When I stepped on this path there were a lot of changes I wanted to make, and, a lot of things I wished to be removed that I knew were standing in my way of becoming the person I wanted to be, but, some of those things, even though I knew they were standing in my way, I was still holding onto, stubbornly clinging to them for dear life. It seemed like a lot to shed everything at once, even though those things I was needing to let go of hadn’t worked for me, in fact, had brought me to my knees in pain, agony and desperation, some things were still difficult to part with at the beginning of my journey.
I started with the things I knew I could let go first, changes I knew I could take, there were obvious ones that had to go immediately if I was going to make any progress, it felt good to let those go, still a bit scary because they were what I knew, but they had brought me to a place that was even scarier, so those were easier to drop. In their place I had to replace new habits, new thinking and a new way of life that was going to get me on a better path, but there were still those habits or character traits I would cling onto like a lifeboat out in this new ocean of uncharted waters, things I knew I had to let go, or change, but had, I thought, served me well, up until that point. The truth was, I had to do a major overhaul, and pretty much scrap everything if I was to to get better, but some of those things were easier to scrap than others. When we experience trauma, we typically get into “survival mode” or a fight or flight mentality, and that becomes our new normal, we live in that place because no one has told us we can turn it off, we think we have to stay there to protect ourselves when in fact it starts to get in the way of us growing, learning, forging new relationships, or even nurturing the ones we have, it actually fences us off from the world around us and our world becomes very small. It takes time to tear down those walls and fences and start to come out from, what we think, is the safety of them, and sometimes that starts with just the being willing to be willing, we may not be ready to do it, but if we are willing to be willing to do it, that will get us moving in the right direction. Willingness was the key to my freedom, I’ve written about that before, willingness was like a flashlight in the darkness, if I followed it’s beam it was going to bring me into the light. And it did.

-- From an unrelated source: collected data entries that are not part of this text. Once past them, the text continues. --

-- ==== Sys2Proof/Machine/Jtag.lean ====
section
/-! DEFINITION. The test access port (R378, R379, Table 18-15), with the access of Table 16-6 by life-cycle state. -/

namespace Sys2Proof.Machine

/-- IDCODE: MINOR, part, JTAG_MFR and a 1 (Table 18-15). -/
def regIdcode (c : BlockConfig) : W32 := BitVec.ofNat 32 (2 ^ 28 * 3 + 2 ^ 12 * c.part + 2 * c.jtagMfr.toNat + 1)

/-- The instruction that a code acts as: in PROVISIONED and MISSION, EXTEST, CLAMP and both access instructions act as BYPASS, and so
does every code that the table does not list. -/
def Seal.testCode (v : Seal) (code : W8) : W8 :=
  if code = 0x01#8 ∨ code = 0x02#8 then code
  else if (code = 0x00#8 ∨ code = 0x03#8 ∨ code = 0x10#8 ∨ code = 0x11#8) ∧ v.keyed = false then code
  else 0xFF#8

def testRegister (code : W8) : DataRegister :=
  if code = 0x00#8 ∨ code = 0x02#8 then .boundary
  else if code = 0x01#8 then .idcode
  else if code = 0x10#8 then .network
  else if code = 0x11#8 then .wrapper
  else .bypass

/-- What the selected data register captures, its first 32 bits: IDCODE's value, or the zero of BYPASS; the pins and instruments of the others
are not the model's, and their capture is a free value (log entry 29). -/
def State.capture (s : State) (d : DataRegister) : W32 × State :=
  match d with
  | .idcode => (regIdcode s.cfg, s)
  | .bypass => (0#32, s)
  | .boundary => let (w, s) := s.draw64; (w.setWidth 32, s)
  | .network => let (w, s) := s.draw64; (w.setWidth 32, s)
  | .wrapper => let (w, s) := s.draw64; (w.setWidth 32, s)

/-- Whether the test access port takes an instruction: powered, and TRST low (R378). -/
def State.testable (s : State) : Bool := decide (s.pwr.block ≠ .off) && !s.jtag.trst

/-- A code enters the instruction register. A session of an access instruction counts as an attached debugger while it is open (R379). -/
def State.loadTest (s : State) (code : W8) : State :=
  if s.testable then
    let c := s.vault.testCode code
    let d := testRegister c
    let (w, s) := s.capture d
    { s with jtag := { s.jtag with
      ir := code, dr := d, driving := decide (c = 0x00#8 ∨ c = 0x03#8), capture := w,
      attached := decide (d = .network ∨ d = .wrapper) } }
  else s

/-- The boundary register's cells take what a scan leaves in them, where the register is selected: a free value (log entry 29). -/
def State.loadCells (s : State) : State :=
  if s.testable && decide (s.jtag.dr = .boundary) then
    { s with jtag := { s.jtag with boundary := Config.scannedCells s.draws }, draws := s.draws + 1 }
  else s

/-- A hearth's wrapper. -/
def State.wrapper (s : State) (h : Nat) : Wrapper := Tab.at Wrapper.reset s.jtag.wrappers h

/-- A hearth's wrapper takes a value; a hearth that the configuration lacks, or that has no power, has none. -/
def State.setWrapper (s : State) (h : Nat) (w : Wrapper) : State :=
  if h < s.cfg.hearths ∧ (s.hearth h).power ≠ .shut then
    { s with jtag := { s.jtag with wrappers := Tab.put Wrapper.reset s.jtag.wrappers h w } }
  else s

/-- Every hearth's wrapper takes what a scan leaves in it, where the data register is selected. -/
def State.loadWrappers (s : State) (d : DataRegister) (f : Nat → Wrapper → Wrapper) : State :=
  if s.testable && decide (s.jtag.dr = d) then
    let t := s.allHearths.foldl (fun s h => s.setWrapper h (f h (s.wrapper h))) s
    { t with draws := s.draws + 1 }
  else s

/-- TRST rises or falls: while it is high the port is in its reset state, with IDCODE selected (log entry 29). -/
def State.driveTrst (s : State) (high : Bool) : State :=
  if s.pwr.block = .off then s
  else if high then
    { s with jtag := { s.jtag with
      ir := Jtag.reset.ir, dr := Jtag.reset.dr, driving := false, trst := true, capture := Jtag.reset.capture, attached := false } }
  else { s with jtag := { s.jtag with trst := false } }

/-- EXTEST: the boundary register drives what the scan leaves in it. -/
def execExtest (s : State) : Result := .next (s.loadTest 0x00#8).loadCells

/-- IDCODE. -/
def execIdcode (s : State) : Result := .next (s.loadTest 0x01#8)

/-- SAMPLE/PRELOAD: the boundary register is loaded and drives nothing. -/
def execSamplePreload (s : State) : Result := .next (s.loadTest 0x02#8).loadCells

/-- CLAMP. -/
def execClamp (s : State) : Result := .next (s.loadTest 0x03#8)

/-- IJTAG_ACCESS: the network reaches the 64-bit parallel ports of the hearths' wrappers (R379). -/
def execIjtagAccess (s : State) : Result :=
  let s := s.loadTest 0x10#8
  .next (s.loadWrappers .network fun h w => { w with parallel := (Config.scannedPort s.draws h).getD w.parallel })

/-- WRAPPER_ACCESS: the chain holds WIR, WBY and WBR of every hearth's wrapper (R379). -/
def execWrapperAccess (s : State) : Result :=
  let s := s.loadTest 0x11#8
  .next (s.loadWrappers .wrapper fun h w =>
    let q := Config.scannedWrapper s.draws h
    { w with wir := q.1, wby := q.2.1, wbr := q.2.2 })

/-- BYPASS, and every other code, with the level of TRST. -/
def execBypass (test : TestCode) (s : State) : Result := .next ((s.driveTrst test.trst).loadTest test.code)

end Sys2Proof.Machine
end

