-- ==== Sys2Proof/Machine/Dispatch.lean ====
section
/-! DEFINITION. The dispatch: one arm for each command, a direct call of its meaning. -/

namespace Sys2Proof.Machine

/-- What a command does to everything but the queue of commands. -/
def exec (i : Instr) (s : State) : Host.Outcome State Fault Refusal :=
  match i with
  | .registerWrite off data => Sys2Proof.Machine.execRegisterWrite off data s
  | .sashAccessError write off be => Sys2Proof.Machine.execSashAccessError write off be s
  | .sashWakeAccess write off data => Sys2Proof.Machine.execSashWakeAccess write off data s
  | .doorbellWrite ring data => Sys2Proof.Machine.execDoorbellWrite ring data s
  | .ringEnable ring cfg => Sys2Proof.Machine.execRingEnable ring cfg s
  | .ringDisable ring cfg => Sys2Proof.Machine.execRingDisable ring cfg s
  | .ringResume ring => Sys2Proof.Machine.execRingResume ring s
  | .evtPop => Sys2Proof.Machine.execEvtPop s
  | .irqUnmask mask => Sys2Proof.Machine.execIrqUnmask mask s
  | .patchGo ctl => Sys2Proof.Machine.execPatchGo ctl s
  | .patchVerifyDone reason version minor major => Sys2Proof.Machine.execPatchVerifyDone reason version minor major s
  | .xchBsetRelease set => Sys2Proof.Machine.execXchBsetRelease set s
  | .isoRelease bits => Sys2Proof.Machine.execIsoRelease bits s
  | .pstateTargetWrite stove target => Sys2Proof.Machine.execPstateTargetWrite stove target s
  | .vreqCodeWrite stove code => Sys2Proof.Machine.execVreqCodeWrite stove code s
  | .vokAssert stove => Sys2Proof.Machine.execVokAssert stove s
  | .pstateFreqSwitch stove => Sys2Proof.Machine.execPstateFreqSwitch stove s
  | .vokTimeout stove => Sys2Proof.Machine.execVokTimeout stove s
  | .damperThrottle stove estimate => Sys2Proof.Machine.execDamperThrottle stove estimate s
  | .sealLcGo target => Sys2Proof.Machine.execSealLcGo target s
  | .lifecycleFusesDone => Sys2Proof.Machine.execLifecycleFusesDone s
  | .keyCtlGo index => Sys2Proof.Machine.execKeyCtlGo index s
  | .eraseKeys => Sys2Proof.Machine.execEraseKeys s
  | .policyLock data => Sys2Proof.Machine.execPolicyLock data s
  | .attCtlGo pub => Sys2Proof.Machine.execAttCtlGo pub s
  | .attestReportDone memError => Sys2Proof.Machine.execAttestReportDone memError s
  | .recorderEnable ctl => Sys2Proof.Machine.execRecorderEnable ctl s
  | .errCtlEnable ctl => Sys2Proof.Machine.execErrCtlEnable ctl s
  | .matmul ring pos => Sys2Proof.Machine.execMatmul ring pos s
  | .drain ring pos => Sys2Proof.Machine.execDrain ring pos s
  | .groupOpen ring pos => Sys2Proof.Machine.execGroupOpen ring pos s
  | .groupSpill ring pos => Sys2Proof.Machine.execGroupSpill ring pos s
  | .groupResume ring pos => Sys2Proof.Machine.execGroupResume ring pos s
  | .groupClose ring pos => Sys2Proof.Machine.execGroupClose ring pos s
  | .chain ring pos => Sys2Proof.Machine.execChain ring pos s
  | .softmax ring pos => Sys2Proof.Machine.execSoftmax ring pos s
  | .logsoftmax ring pos => Sys2Proof.Machine.execLogsoftmax ring pos s
  | .rmsnorm ring pos => Sys2Proof.Machine.execRmsnorm ring pos s
  | .layernorm ring pos => Sys2Proof.Machine.execLayernorm ring pos s
  | .topkSoftmax ring pos => Sys2Proof.Machine.execTopkSoftmax ring pos s
  | .merge ring pos => Sys2Proof.Machine.execMerge ring pos s
  | .tableLoad ring pos => Sys2Proof.Machine.execTableLoad ring pos s
  | .tableSwap ring pos => Sys2Proof.Machine.execTableSwap ring pos s
  | .routeBuild ring pos => Sys2Proof.Machine.execRouteBuild ring pos s
  | .dispatch ring pos => Sys2Proof.Machine.execDispatch ring pos s
  | .combine ring pos => Sys2Proof.Machine.execCombine ring pos s
  | .dispatchReverse ring pos => Sys2Proof.Machine.execDispatchReverse ring pos s
  | .combineReverse ring pos => Sys2Proof.Machine.execCombineReverse ring pos s
  | .copy ring pos => Sys2Proof.Machine.execCopy ring pos s
  | .fill ring pos => Sys2Proof.Machine.execFill ring pos s
  | .fenceRing ring pos => Sys2Proof.Machine.execFenceRing ring pos s
  | .fenceEpoch ring pos => Sys2Proof.Machine.execFenceEpoch ring pos s
  | .epochInstall => Sys2Proof.Machine.execEpochInstall s
  | .launchAt ring pos => Sys2Proof.Machine.execLaunchAt ring pos s
  | .launchAtExpire ring => Sys2Proof.Machine.execLaunchAtExpire ring s
  | .sealClose ring pos => Sys2Proof.Machine.execSealClose ring pos s
  | .wait ring pos => Sys2Proof.Machine.execWait ring pos s
  | .lowPowerEnter => Sys2Proof.Machine.execLowPowerEnter s
  | .hearthSetOffline ring pos => Sys2Proof.Machine.execHearthSetOffline ring pos s
  | .hearthOfflineSettle => Sys2Proof.Machine.execHearthOfflineSettle s
  | .hearthSetOnline ring pos => Sys2Proof.Machine.execHearthSetOnline ring pos s
  | .maintStart ring pos => Sys2Proof.Machine.execMaintStart ring pos s
  | .maintCancel ring pos => Sys2Proof.Machine.execMaintCancel ring pos s
  | .pauseAuto ring pos => Sys2Proof.Machine.execPauseAuto ring pos s
  | .resumeAuto ring pos => Sys2Proof.Machine.execResumeAuto ring pos s
  | .nop ring pos => Sys2Proof.Machine.execNop ring pos s
  | .descriptorFetch => Sys2Proof.Machine.execDescriptorFetch s
  | .descriptorIssue => Sys2Proof.Machine.execDescriptorIssue s
  | .chunkStep hearth => Sys2Proof.Machine.execChunkStep hearth s
  | .tileSwap hearth => Sys2Proof.Machine.execTileSwap hearth s
  | .tileLoad hearth => Sys2Proof.Machine.execTileLoad hearth s
  | .autoSpill hearth => Sys2Proof.Machine.execAutoSpill hearth s
  | .tileDrainCommit hearth => Sys2Proof.Machine.execTileDrainCommit hearth s
  | .stagePanelFetch hearth => Sys2Proof.Machine.execStagePanelFetch hearth s
  | .kSplitCombine ring pos tile => Sys2Proof.Machine.execKSplitCombine ring pos tile s
  | .chainPass hearth => Sys2Proof.Machine.execChainPass hearth s
  | .sfuGrant hearth => Sys2Proof.Machine.execSfuGrant hearth s
  | .shapeReload hearth bank line outcome => Sys2Proof.Machine.execShapeReload hearth bank line outcome s
  | .orderedAddRelease port => Sys2Proof.Machine.execOrderedAddRelease port s
  | .xchPacketSend port => Sys2Proof.Machine.execXchPacketSend port s
  | .xchCountReceive port pkt => Sys2Proof.Machine.execXchCountReceive port pkt s
  | .poolGrant tag pool index base => Sys2Proof.Machine.execPoolGrant tag pool index base s
  | .xchReadyReceive port pkt => Sys2Proof.Machine.execXchReadyReceive port pkt s
  | .xchRowReceive port pkt => Sys2Proof.Machine.execXchRowReceive port pkt s
  | .xchDoneReceive port pkt => Sys2Proof.Machine.execXchDoneReceive port pkt s
  | .xchDwReceive port pkt => Sys2Proof.Machine.execXchDwReceive port pkt s
  | .xchStaleReceive port pkt => Sys2Proof.Machine.execXchStaleReceive port pkt s
  | .xchAbortReceive port pkt => Sys2Proof.Machine.execXchAbortReceive port pkt s
  | .xchCreditReturn port ctrl out ret => Sys2Proof.Machine.execXchCreditReturn port ctrl out ret s
  | .poolWarnChange warn => Sys2Proof.Machine.execPoolWarnChange warn s
  | .xchTimeout combine reverse xid peer => Sys2Proof.Machine.execXchTimeout combine reverse xid peer s
  | .memoryReadResponse port tag data parity poison err => Sys2Proof.Machine.execMemoryReadResponse port tag data parity poison err s
  | .memoryWriteAck port tag err => Sys2Proof.Machine.execMemoryWriteAck port tag err s
  | .completionRecordWrite ring pos => Sys2Proof.Machine.execCompletionRecordWrite ring pos s
  | .fatalEvent cause unitType unit info => Sys2Proof.Machine.execFatalEvent cause unitType unit info s
  | .fatalHalt => Sys2Proof.Machine.execFatalHalt s
  | .hearthIdleEntry hearth => Sys2Proof.Machine.execHearthIdleEntry hearth s
  | .hearthWakeDone hearth => Sys2Proof.Machine.execHearthWakeDone hearth s
  | .blockWake source => Sys2Proof.Machine.execBlockWake source s
  | .pswAck domain level => Sys2Proof.Machine.execPswAck domain level s
  | .wakeDone sample => Sys2Proof.Machine.execWakeDone sample s
  | .mgmtWrite addr bytes => Sys2Proof.Machine.execMgmtWrite addr bytes s
  | .mgmtRead addr => Sys2Proof.Machine.execMgmtRead addr s
  | .entdaa addr => Sys2Proof.Machine.execEntdaa addr s
  | .setdasa addr => Sys2Proof.Machine.execSetdasa addr s
  | .rstdaa => Sys2Proof.Machine.execRstdaa s
  | .getpid => Sys2Proof.Machine.execGetpid s
  | .getbcr => Sys2Proof.Machine.execGetbcr s
  | .getdcr => Sys2Proof.Machine.execGetdcr s
  | .getstatus => Sys2Proof.Machine.execGetstatus s
  | .powerOn => Sys2Proof.Machine.execPowerOn s
  | .powerOff => Sys2Proof.Machine.execPowerOff s
  | .coldReset periods => Sys2Proof.Machine.execColdReset periods s
  | .blockReset periods => Sys2Proof.Machine.execBlockReset periods s
  | .wipeDone failRow selftestFail entropyFail credits => Sys2Proof.Machine.execWipeDone failRow selftestFail entropyFail credits s
  | .entropyHealthFail => Sys2Proof.Machine.execEntropyHealthFail s
  | .alarmTrip source => Sys2Proof.Machine.execAlarmTrip source s
  | .syncPulse pulse => Sys2Proof.Machine.execSyncPulse pulse s
  | .syncPulseMissed => Sys2Proof.Machine.execSyncPulseMissed s
  | .syncOutPulse => Sys2Proof.Machine.execSyncOutPulse s
  | .countTick => Sys2Proof.Machine.execCountTick s
  | .recorderGap => Sys2Proof.Machine.execRecorderGap s
  | .replayStep => Sys2Proof.Machine.execReplayStep s
  | .replayDiverge => Sys2Proof.Machine.execReplayDiverge s
  | .maintSchedule activity target => Sys2Proof.Machine.execMaintSchedule activity target s
  | .tempHiChange hearth hi => Sys2Proof.Machine.execTempHiChange hearth hi s
  | .maintGrant => Sys2Proof.Machine.execMaintGrant s
  | .maintStep activity target outcome => Sys2Proof.Machine.execMaintStep activity target outcome s
  | .maintActivityDone activity target pass unit => Sys2Proof.Machine.execMaintActivityDone activity target pass unit s
  | .extest => Sys2Proof.Machine.execExtest s
  | .idcode => Sys2Proof.Machine.execIdcode s
  | .samplePreload => Sys2Proof.Machine.execSamplePreload s
  | .clamp => Sys2Proof.Machine.execClamp s
  | .ijtagAccess => Sys2Proof.Machine.execIjtagAccess s
  | .wrapperAccess => Sys2Proof.Machine.execWrapperAccess s
  | .bypass test => Sys2Proof.Machine.execBypass test s
  | .alarmRecordAbandon => Sys2Proof.Machine.execAlarmRecordAbandon s
  | .alarmConditionEnd source => Sys2Proof.Machine.execAlarmConditionEnd source s

end Sys2Proof.Machine
end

Sometimes we may feel we are ready to change, to do the work to get us from where we are to where you want to be, or know we can be, but there may be obstacles we put in our own way. We don’t have to clean house all in one day, but at least be willing to be willing to get rid of those obstacles when we feel we can, that already loosens them from around us so that one day we may become willing to let them go, or cut the chains that tie us to them. We do what we can each day, not judging ourselves or comparing ourselves to others, we may be on the same path as others, but we all walk at our own pace. Find it in your heart today for the willingness to be willing to let go what no longer serves you so that you can focus on becoming and being who you truly are and are meant to be. SLAY on!
SLAY OF THE DAY: Do you hang onto things that you know get in your way of what you want and who you want to be? Why do you do this? Do you think it helps you to hang on? Do you realize it harms you? How does it harm you? What can you do to let go of something that is standing in your way of your own happiness? If it was removed from your path, what would it help you to do for yourself? Imagine it already has SLAYER, find some time to sit quietly and envision letting go of what stands in your way and you already being free of it, see how that will improve your life, feel it, and remember what that looks and feels like as you find the willingness to let go of what’s blocking you from being your best you.